Doctor of Philosophy (PhD)

First Advisor

Ryan K. Bachtell

Second Advisor

Robert L. Spencer

Third Advisor

Michael Saddoris

Fourth Advisor

McKell Carter

Fifth Advisor

Jerry A. Stitzel

Abstract

Drug addiction is a chronic relapsing disorder affecting millions of people. No effective treatment exists for psychostimulant use disorder, stressing the importance to investigate underlying mechanisms mediating this disorder. Psychostimulants like cocaine and methamphetamine (MA) impact behavior by modulating neurotransmitter signaling systems in the nucleus accumbens (NAc). In this region, converging dopamine and glutamate signals interact with receptors to influence cellular functioning. The neuromodulator, adenosine, has received attention regarding its ability to affect both dopamine and glutamate signaling through converging intracellular signaling associated with metabotropic receptor proteins. Adenosine A2A receptors (A2ARs) and dopamine D4 receptors (D4s) are two receptors expressed in the striatal and cortical areas, respectively, that are hypothesized to influence psychostimulant-induced behavior.

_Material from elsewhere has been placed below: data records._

-- ==== Sys2Proof/Machine/Defaults.lean ====
section
/-! DEFINITION. The fixed numbers of 00_scope R6, the CRC table generator of 10_state R31, the default table as that rule
lists it, and the parameters State.reset carries. -/

namespace Sys2Proof.Machine

/-- HDR_OFF: byte offset of the header inside a block (00_scope R6). -/
def hdrOff : Nat := 64

/-- HDR_FIXED_LEN: end of the fixed fields (00_scope R6). -/
def hdrFixedLen : Nat := 76

/-- LEN_MIN: smallest valid length field, in words (00_scope R6). -/
def lenMin : Nat := 21

/-- LEN_MAX: largest valid length field, in words (00_scope R6). -/
def lenMax : Nat := 16384

/-- DECODE_MIN_LEN as a number of bytes (41_header_codec R156). -/
def decodeMinBytes : DecodeMinLen → Nat
  | .len76 => 76
  | .len78 => 78

/-- One shift of the table generator: at width 32, xor the polynomial in when bit 31 falls out (10_state R31). -/
def polyShift (poly t : Word) : Word :=
  if t.getLsbD 31 then (t <<< 1) ^^^ poly else t <<< 1

/-- `polyShift` repeated. -/
def polyShifts (poly : Word) : Nat → Word → Word
  | 0, t => t
  | n + 1, t => polyShifts poly n (polyShift poly t)

/-- Tgen for a polynomial: the table entry at index i (10_state R31, 40_checksum_engine R106). -/
def tgen (poly : Word) (i : Byte) : Word :=
  polyShifts poly 8 (i.setWidth 32 <<< 24)

/-- Entry T[i] of a CRC table: an 8-bit index is always inside it (10_state R31). -/
def tableEntry (t : Vector Word 256) (i : Byte) : Word :=
  t[i.toNat]'i.isLt

/-- The generator polynomial of the default CRC_TABLE (10_state R31, there from general knowledge). -/
def defaultPoly : Word := 0x04C11DB7

/-- Rows 0x00 to 0x18 of the default table, as 10_state R31 lists them. -/
def defaultRows0 : List Word :=
  [0x00000000, 0x04C11DB7, 0x09823B6E, 0x0D4326D9, 0x130476DC, 0x17C56B6B, 0x1A864DB2, 0x1E475005,
   0x2608EDB8, 0x22C9F00F, 0x2F8AD6D6, 0x2B4BCB61, 0x350C9B64, 0x31CD86D3, 0x3C8EA00A, 0x384FBDBD,
   0x4C11DB70, 0x48D0C6C7, 0x4593E01E, 0x4152FDA9, 0x5F15ADAC, 0x5BD4B01B, 0x569796C2, 0x52568B75,
   0x6A1936C8, 0x6ED82B7F, 0x639B0DA6, 0x675A1011, 0x791D4014, 0x7DDC5DA3, 0x709F7B7A, 0x745E66CD]

/-- Rows 0x20 to 0x38 of the default table, as 10_state R31 lists them. -/
def defaultRows1 : List Word :=
  [0x9823B6E0, 0x9CE2AB57, 0x91A18D8E, 0x95609039, 0x8B27C03C, 0x8FE6DD8B, 0x82A5FB52, 0x8664E6E5,
   0xBE2B5B58, 0xBAEA46EF, 0xB7A96036, 0xB3687D81, 0xAD2F2D84, 0xA9EE3033, 0xA4AD16EA, 0xA06C0B5D,
   0xD4326D90, 0xD0F37027, 0xDDB056FE, 0xD9714B49, 0xC7361B4C, 0xC3F706FB, 0xCEB42022, 0xCA753D95,
   0xF23A8028, 0xF6FB9D9F, 0xFBB8BB46, 0xFF79A6F1, 0xE13EF6F4, 0xE5FFEB43, 0xE8BCCD9A, 0xEC7DD02D]

/-- Rows 0x40 to 0x58 of the default table, as 10_state R31 lists them. -/
def defaultRows2 : List Word :=
  [0x34867077, 0x30476DC0, 0x3D044B19, 0x39C556AE, 0x278206AB, 0x23431B1C, 0x2E003DC5, 0x2AC12072,
   0x128E9DCF, 0x164F8078, 0x1B0CA6A1, 0x1FCDBB16, 0x018AEB13, 0x054BF6A4, 0x0808D07D, 0x0CC9CDCA,
   0x7897AB07, 0x7C56B6B0, 0x71159069, 0x75D48DDE, 0x6B93DDDB, 0x6F52C06C, 0x6211E6B5, 0x66D0FB02,
   0x5E9F46BF, 0x5A5E5B08, 0x571D7DD1, 0x53DC6066, 0x4D9B3063, 0x495A2DD4, 0x44190B0D, 0x40D816BA]

/-- Rows 0x60 to 0x78 of the default table, as 10_state R31 lists them. -/
def defaultRows3 : List Word :=
  [0xACA5C697, 0xA864DB20, 0xA527FDF9, 0xA1E6E04E, 0xBFA1B04B, 0xBB60ADFC, 0xB6238B25, 0xB2E29692,
   0x8AAD2B2F, 0x8E6C3698, 0x832F1041, 0x87EE0DF6, 0x99A95DF3, 0x9D684044, 0x902B669D, 0x94EA7B2A,
   0xE0B41DE7, 0xE4750050, 0xE9362689, 0xEDF73B3E, 0xF3B06B3B, 0xF771768C, 0xFA325055, 0xFEF34DE2,
   0xC6BCF05F, 0xC27DEDE8, 0xCF3ECB31, 0xCBFFD686, 0xD5B88683, 0xD1799B34, 0xDC3ABDED, 0xD8FBA05A]

/-- Rows 0x80 to 0x98 of the default table, as 10_state R31 lists them. -/
def defaultRows4 : List Word :=
  [0x690CE0EE, 0x6DCDFD59, 0x608EDB80, 0x644FC637, 0x7A089632, 0x7EC98B85, 0x738AAD5C, 0x774BB0EB,
   0x4F040D56, 0x4BC510E1, 0x46863638, 0x42472B8F, 0x5C007B8A, 0x58C1663D, 0x558240E4, 0x51435D53,
   0x251D3B9E, 0x21DC2629, 0x2C9F00F0, 0x285E1D47, 0x36194D42, 0x32D850F5, 0x3F9B762C, 0x3B5A6B9B,
   0x0315D626, 0x07D4CB91, 0x0A97ED48, 0x0E56F0FF, 0x1011A0FA, 0x14D0BD4D, 0x19939B94, 0x1D528623]

/-- Rows 0xA0 to 0xB8 of the default table, as 10_state R31 lists them. -/
def defaultRows5 : List Word :=
  [0xF12F560E, 0xF5EE4BB9, 0xF8AD6D60, 0xFC6C70D7, 0xE22B20D2, 0xE6EA3D65, 0xEBA91BBC, 0xEF68060B,
   0xD727BBB6, 0xD3E6A601, 0xDEA580D8, 0xDA649D6F, 0xC423CD6A, 0xC0E2D0DD, 0xCDA1F604, 0xC960EBB3,
   0xBD3E8D7E, 0xB9FF90C9, 0xB4BCB610, 0xB07DABA7, 0xAE3AFBA2, 0xAAFBE615, 0xA7B8C0CC, 0xA379DD7B,
   0x9B3660C6, 0x9FF77D71, 0x92B45BA8, 0x9675461F, 0x8832161A, 0x8CF30BAD, 0x81B02D74, 0x857130C3]

/-- Rows 0xC0 to 0xD8 of the default table, as 10_state R31 lists them. -/
def defaultRows6 : List Word :=
  [0x5D8A9099, 0x594B8D2E, 0x5408ABF7, 0x50C9B640, 0x4E8EE645, 0x4A4FFBF2, 0x470CDD2B, 0x43CDC09C,
   0x7B827D21, 0x7F436096, 0x7200464F, 0x76C15BF8, 0x68860BFD, 0x6C47164A, 0x61043093, 0x65C52D24,
   0x119B4BE9, 0x155A565E, 0x18197087, 0x1CD86D30, 0x029F3D35, 0x065E2082, 0x0B1D065B, 0x0FDC1BEC,
   0x3793A651, 0x3352BBE6, 0x3E119D3F, 0x3AD08088, 0x2497D08D, 0x2056CD3A, 0x2D15EBE3, 0x29D4F654]

/-- Rows 0xE0 to 0xF8 of the default table, as 10_state R31 lists them. -/
def defaultRows7 : List Word :=
  [0xC5A92679, 0xC1683BCE, 0xCC2B1D17, 0xC8EA00A0, 0xD6AD50A5, 0xD26C4D12, 0xDF2F6BCB, 0xDBEE767C,
   0xE3A1CBC1, 0xE760D676, 0xEA23F0AF, 0xEEE2ED18, 0xF0A5BD1D, 0xF464A0AA, 0xF9278673, 0xFDE69BC4,
   0x89B8FD09, 0x8D79E0BE, 0x803AC667, 0x84FBDBD0, 0x9ABC8BD5, 0x9E7D9662, 0x933EB0BB, 0x97FFAD0C,
   0xAFB010B1, 0xAB710D06, 0xA6322BDF, 0xA2F33668, 0xBCB4666D, 0xB8757BDA, 0xB5365D03, 0xB1F740B4]

/-- The 256 entries of the default CRC_TABLE in order (10_state R31). -/
def defaultEntries : List Word :=
  defaultRows0 ++ defaultRows1 ++ defaultRows2 ++ defaultRows3 ++ defaultRows4 ++ defaultRows5 ++ defaultRows6 ++ defaultRows7

theorem defaultRows0_length : defaultRows0.length = 32 := rfl

theorem defaultRows1_length : defaultRows1.length = 32 := rfl

theorem defaultRows2_length : defaultRows2.length = 32 := rfl

theorem defaultRows3_length : defaultRows3.length = 32 := rfl

theorem defaultRows4_length : defaultRows4.length = 32 := rfl

theorem defaultRows5_length : defaultRows5.length = 32 := rfl

theorem defaultRows6_length : defaultRows6.length = 32 := rfl

theorem defaultRows7_length : defaultRows7.length = 32 := rfl

theorem defaultEntries_length : defaultEntries.length = 256 := by
  simp only [defaultEntries, List.length_append, defaultRows0_length, defaultRows1_length, defaultRows2_length,
    defaultRows3_length, defaultRows4_length, defaultRows5_length, defaultRows6_length, defaultRows7_length]

/-- The default CRC_TABLE (10_state R31). It is not verified against the reference tool (91_not_in_source N-CRCTABLE). -/
def defaultCrcTable : Vector Word 256 := ⟨defaultEntries.toArray, defaultEntries_length⟩

/-- The parameters State.reset carries: the defaults and settings of 00_scope R6; BUF_CAP, REG_BASE, BUF_BASE and CRC_IMPL
are OPEN there and the values here are the model's (DESIGN CHOICE, log entries 1 to 3). -/
def defaultParams : Params where
  validationWord := 0x31305341
  crcTable := defaultCrcTable
  lenCheck := .corrected
  decodeMinLen := .len76
  bufCap := 0x00040000
  regBase := 0
  bufBase := 64
  crcImpl := .table

end Sys2Proof.Machine
end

A series of experiments were designed to investigate how D4s and subpopulations of A2ARs influenced psychostimulant-induced behavior. The results show that specific activation or blockade of D4s decrease locomotor activity but that this reduction disappears when D4s are activated or antagonized prior to psychostimulant treatments. Unlike D4s that have a complicated role in psychostimulant-induced behaviors, A2AR activity in the NAc has been directly implicated in affecting these behaviors. We show that pretreatments with two A2AR antagonists previously shown to block pre- and postsynaptic A2ARs resulted in distinct drug-induced locomotor activity. These behaviors differed between cocaine and MA such that the presynaptic A2AR antagonist, SCH 442416, blunted the expression of cocaine sensitization, while pretreatments of the postsynaptic A2AR antagonist, KW 6002, augmented locomotor activity only prior to acute cocaine or MA. The mechanisms underlying these observed behaviors were also investigated and suggest that these effects were mediated in a NAc-independent manner. These experiments suggest that presynaptic A2ARs may be a viable pharmacotherapeutic target for treating cocaine addiction.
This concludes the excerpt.